━━━ LISTED ENTRIES

-- ==== Sys2Proof/Machine/Engine.lean ====
section
/-!
DEFINITION. Engine queues: dispatch, wait groups and acceptance (R72, R73, R76, R166, R169).
-/

namespace Sys2Proof.Machine

/-- Whether an engine can take an instruction of context `k` now. -/
def State.engReady (s : State) (n k : Nat) (e : Eng) (w : IWord) (ring : Option Entry) : Bool :=
  match e with
  | .mx => (s.ctx n k).mxReady w
  | .st => (s.ctx n k).st.isNone
  | .ob => s.obReady n k w ring
  | .ve => true
  | .pe => true

/-- What an engine does with an instruction it takes. `ring` is the entry that HQ_TAKE reads from the host's ring. -/
def State.engEffect (s : State) (n k : Nat) (e : Eng) (w : IWord) (ring : Option Entry) : State :=
  match e with
  | .mx => s.mxAccept n k w
  | .ve => s.veAccept n k w
  | .st => s.stAccept n k w
  | .pe => s.peTake n k w
  | .ob => s.obAccept n k w ring

/-- Whether the head of an engine's queue can be taken: its wait group is set and the engine is ready. -/
def State.headReady (s : State) (n k : Nat) (e : Eng) (ring : Option Entry) : Bool :=
  match (s.ctx n k).queue e with
  | [] => false
  | w :: _ => decide ((s.core n).waitState k w ≠ .held) && (decide ((s.core n).waitState k w = .poisoned) || s.engReady n k e w ring)

/-- The head of an engine's queue is taken (R76, R169); a poisoned wait group stops the context. -/
def State.acceptHead (s : State) (n k : Nat) (e : Eng) (ring : Option Entry) : State :=
  match (s.ctx n k).queue e with
  | [] => s
  | w :: _ =>
    match (s.core n).waitState k w with
    | .held => s
    | .poisoned => s.poisonStop n k w.waitGroup
    | .ready => if s.engReady n k e w ring then (s.updCtx n k (·.popQueue e)).engEffect n k e w ring else s

/-- R72: an instruction put into its engine's queue, or held in the sequencer while the queue of 8 is full; an idle
engine takes it at once. -/
def effDispatch (e : Eng) (ring : Option Entry) (s : State) (n k : Nat) (w : IWord) : State :=
  let x := s.ctx n k
  let q := x.queue e
  if 8 ≤ q.length then s.setCtx n k { x with hold := .full }
  else
    let s := s.setCtx n k { x.setQueue e (q ++ [w]) with pc := x.pc + 1 }
    if q.isEmpty then s.acceptHead n k e ring else s

/-- A step that concerns one instruction of an engine class: the engine takes it from the head of its queue, or the
sequencer dispatches it. -/
def State.engStep (s : State) (n : Nat) (ecc : Ecc) (e : Eng) (cls opc : Nat) (ring : Option Entry) : State :=
  match (s.core n).running with
  | none => s
  | some k =>
    match (s.ctx n k).queue e with
    | w :: _ =>
      if w.cls = cls ∧ w.opc = opc ∧ s.headReady n k e ring = true ∧ s.stopped = false then s.acceptHead n k e ring
      else s.seqStep n ecc cls opc (effDispatch e ring)
    | [] => s.seqStep n ecc cls opc (effDispatch e ring)

/-- ENGINE_DISPATCH (R72): the sequencer, stalled on a full queue, dispatches when there is room. -/
def execEngineDispatch (core : Nat) (s : State) : Out :=
  match (s.core core).running with
  | none => .next s
  | some k =>
    let x := s.ctx core k
    if x.hold = .full ∧ s.stopped = false then
      let w := (s.core core).word (s.core core).active (x.prog.start + x.pc)
      match engOfClass w.cls with
      | none => .next s
      | some e =>
        if (x.queue e).length < 8 then .next (effDispatch e none (s.setCtx core k { x with hold := .none }) core k w)
        else .next s
    else .next s

/-- WAIT_GROUP_RELEASE (R166, R169): the head of an engine's queue, or the sequencer's own instruction, goes on. -/
def execWaitGroupRelease (core : Nat) (eng : Option Eng) (s : State) : Out :=
  match eng with
  | none => .next (s.releaseSeq core)
  | some e =>
    match (s.core core).running with
    | none => .next s
    | some k => if s.stopped then .next s else .next (s.acceptHead core k e none)

/-! ### Matrix, vector, stream and Pea instructions -/

def execTseq (core : Nat) (ecc : Ecc) (s : State) : Out := .next (s.engStep core ecc .mx 2 0x00 none)
def execTseqConv (core : Nat) (ecc : Ecc) (s : State) : Out := .next (s.engStep core ecc .mx 2 0x01 none)
def execConvSet (core : Nat) (ecc : Ecc) (s : State) : Out := .next (s.engStep core ecc .mx 3 0x00 none)
def execVsetsave (core : Nat) (ecc : Ecc) (s : State) : Out := .next (s.engStep core ecc .ve 4 0x00 none)
def execVsrSet (core : Nat) (ecc : Ecc) (s : State) : Out := .next (s.engStep core ecc .ve 4 0x01 none)
def execVload (core : Nat) (ecc : Ecc) (s : State) : Out := .next (s.engStep core ecc .ve 4 0x02 none)
def execVstore (core : Nat) (ecc : Ecc) (s : State) : Out := .next (s.engStep core ecc .ve 4 0x03 none)
def execVadd (core : Nat) (ecc : Ecc) (s : State) : Out := .next (s.engStep core ecc .ve 4 0x10 none)
def execVsub (core : Nat) (ecc : Ecc) (s : State) : Out := .next (s.engStep core ecc .ve 4 0x11 none)
def execVmul (core : Nat) (ecc : Ecc) (s : State) : Out := .next (s.engStep core ecc .ve 4 0x12 none)
def execVfma (core : Nat) (ecc : Ecc) (s : State) : Out := .next (s.engStep core ecc .ve 4 0x13 none)
def execVmax (core : Nat) (ecc : Ecc) (s : State) : Out := .next (s.engStep core ecc .ve 4 0x14 none)
def execVmin (core : Nat) (ecc : Ecc) (s : State) : Out := .next (s.engStep core ecc .ve 4 0x15 none)
def execVabs (core : Nat) (ecc : Ecc) (s : State) : Out := .next (s.engStep core ecc .ve 4 0x16 none)
def execVneg (core : Nat) (ecc : Ecc) (s : State) : Out := .next (s.engStep core ecc .ve 4 0x17 none)
def execVcopy (core : Nat) (ecc : Ecc) (s : State) : Out := .next (s.engStep core ecc .ve 4 0x18 none)
def execVtrans (core : Nat) (ecc : Ecc) (s : State) : Out := .next (s.engStep core ecc .ve 4 0x19 none)
def execVdrop (core : Nat) (ecc : Ecc) (s : State) : Out := .next (s.engStep core ecc .ve 4 0x1A none)
def execVrcp (core : Nat) (ecc : Ecc) (s : State) : Out := .next (s.engStep core ecc .ve 4 0x20 none)
def execVrsqrt (core : Nat) (ecc : Ecc) (s : State) : Out := .next (s.engStep core ecc .ve 4 0x21 none)
def execVsqrt (core : Nat) (ecc : Ecc) (s : State) : Out := .next (s.engStep core ecc .ve 4 0x22 none)
def execVexp (core : Nat) (ecc : Ecc) (s : State) : Out := .next (s.engStep core ecc .ve 4 0x23 none)
def execVexp2 (core : Nat) (ecc : Ecc) (s : State) : Out := .next (s.engStep core ecc .ve 4 0x24 none)
def execVlog2 (core : Nat) (ecc : Ecc) (s : State) : Out := .next (s.engStep core ecc .ve 4 0x25 none)
def execVtanh (core : Nat) (ecc : Ecc) (s : State) : Out := .next (s.engStep core ecc .ve 4 0x26 none)
def execVsigmoid (core : Nat) (ecc : Ecc) (s : State) : Out := .next (s.engStep core ecc .ve 4 0x27 none)
def execVsin (core : Nat) (ecc : Ecc) (s : State) : Out := .next (s.engStep core ecc .ve 4 0x28 none)
def execVcos (core : Nat) (ecc : Ecc) (s : State) : Out := .next (s.engStep core ecc .ve 4 0x29 none)
def execVrsum (core : Nat) (ecc : Ecc) (s : State) : Out := .next (s.engStep core ecc .ve 4 0x30 none)
def execVrsumsq (core : Nat) (ecc : Ecc) (s : State) : Out := .next (s.engStep core ecc .ve 4 0x31 none)
def execVrmax (core : Nat) (ecc : Ecc) (s : State) : Out := .next (s.engStep core ecc .ve 4 0x32 none)
def execVcsum (core : Nat) (ecc : Ecc) (s : State) : Out := .next (s.engStep core ecc .ve 4 0x33 none)
def execVcsumsq (core : Nat) (ecc : Ecc) (s : State) : Out := .next (s.engStep core ecc .ve 4 0x34 none)
def execVcmax (core : Nat) (ecc : Ecc) (s : State) : Out := .next (s.engStep core ecc .ve 4 0x35 none)
def execFarm (core : Nat) (ecc : Ecc) (s : State) : Out := .next (s.engStep core ecc .st 5 0x01 none)
def execSxfer (core : Nat) (ecc : Ecc) (s : State) : Out := .next (s.engStep core ecc .st 5 0x00 none)
def execPeaPut (core : Nat) (ecc : Ecc) (s : State) : Out := .next (s.engStep core ecc .pe 6 0x00 none)
def execPeaGet (core : Nat) (ecc : Ecc) (s : State) : Out := .next (s.engStep core ecc .pe 6 0x01 none)
def execPeaAdd (core : Nat) (ecc : Ecc) (s : State) : Out := .next (s.engStep core ecc .pe 6 0x02 none)

/-! ### The outbound queue -/

def execTbList (core : Nat) (ecc : Ecc) (s : State) : Out := .next (s.engStep core ecc .ob 7 0x00 none)
def execGather (core : Nat) (ecc : Ecc) (s : State) : Out := .next (s.engStep core ecc .ob 8 0x00 none)
def execRscat (core : Nat) (ecc : Ecc) (s : State) : Out := .next (s.engStep core ecc .ob 8 0x01 none)
def execAllred (core : Nat) (ecc : Ecc) (s : State) : Out := .next (s.engStep core ecc .ob 8 0x02 none)
def execPerm (core : Nat) (ecc : Ecc) (s : State) : Out := .next (s.engStep core ecc .ob 8 0x03 none)
def execHqPost (core : Nat) (ecc : Ecc) (s : State) : Out := .next (s.engStep core ecc .ob 9 0x00 none)
/-- HQ_TAKE: `entry` is what the ring in host memory holds at the next index. -/
def execHqTake (core : Nat) (ecc : Ecc) (entry : Entry) (s : State) : Out := .next (s.engStep core ecc .ob 9 0x01 (some entry))
def execUpdStep (core : Nat) (ecc : Ecc) (s : State) : Out := .next (s.engStep core ecc .ob 10 0x00 none)
def execUpdSnap (core : Nat) (ecc : Ecc) (s : State) : Out := .next (s.engStep core ecc .ob 10 0x01 none)
def execUpdApply (core : Nat) (ecc : Ecc) (s : State) : Out := .next (s.engStep core ecc .ob 10 0x02 none)
def execUpdAdvance (core : Nat) (ecc : Ecc) (s : State) : Out := .next (s.engStep core ecc .ob 10 0x03 none)

/-- HQ_RESUME (R411): a waiting HQ_POST or HQ_TAKE at the head of the outbound queue goes on; `entry` is what the ring
holds at the next index. -/
def execHqResume (core : Nat) (entry : Entry) (s : State) : Out :=
  match (s.core core).running with
  | none => .next s
  | some k =>
    match (s.ctx core k).qob with
    | w :: _ => if w.cls = 9 ∧ s.stopped = false then .next (s.acceptHead core k .ob (some entry)) else .next s
    | [] => .next s

/-! ### Progress of transfers (R176, R188, R189) -/

def execChunkArrival (core : Nat) (s : State) : Out :=
  match s.moving core with
  | none => .next s
  | some (k, t) => .next (s.chunkStep core k t).settle.pumpRelease

def execTransferSuspend (core : Nat) (s : State) : Out :=
  match s.moving core with
  | none => .next s
  | some (k, t) => .next (s.suspendStep core k t).settle.pumpRelease

end Sys2Proof.Machine
end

━━━━━━

EXERCISE OBJECTIVE:
Write out exactly the lines that fall from the line with "let w := (s.core" to the line with "goes on. -/" in the records above, keeping both ends.

ANSWER TO THIS EXERCISE:
      let w := (s.core core).word (s.core core).active (x.prog.start + x.pc)
      match engOfClass w.cls with
      | none => .next s
      | some e =>
        if (x.queue e).length < 8 then .next (effDispatch e none (s.setCtx core k { x with hold := .none }) core k w)
        else .next s
    else .next s

/-- WAIT_GROUP_RELEASE (R166, R169): the head of an engine's queue, or the sequencer's own instruction, goes on. -/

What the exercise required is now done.